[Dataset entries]
-- ==== Sys2Proof/WellFormed.lean ====
section
/-!
DEFINITION. The form the assembler writes (spec/30_encoding.md R72). It is a check on written requests, not a condition for
execution: the block executes every request with a defined opcode byte (spec/30_encoding.md R67; log entry 12), and every statement about
decoding and executing holds without it.
-/

namespace Sys2Proof

/-- The operand word C is as the assembler writes it: zero on a MUL, anything elsewhere (30_encoding.md R72). -/
def Instr.wellFormed : Instr → Bool
  | .mul32 _ _ c | .mul64 _ _ c | .mul _ _ c => c == 0
  | .add32 _ _ _ | .add64 _ _ _ | .add _ _ _ => true
  | .sub32 _ _ _ | .sub64 _ _ _ | .sub _ _ _ => true
  | .div32 _ _ _ | .div64 _ _ _ | .div _ _ _ => true

end Sys2Proof
end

_What to work on_
Wherever the word "spec" appears in a line of the records, count that line. Say how many there are, with no other words.

_Response box_
2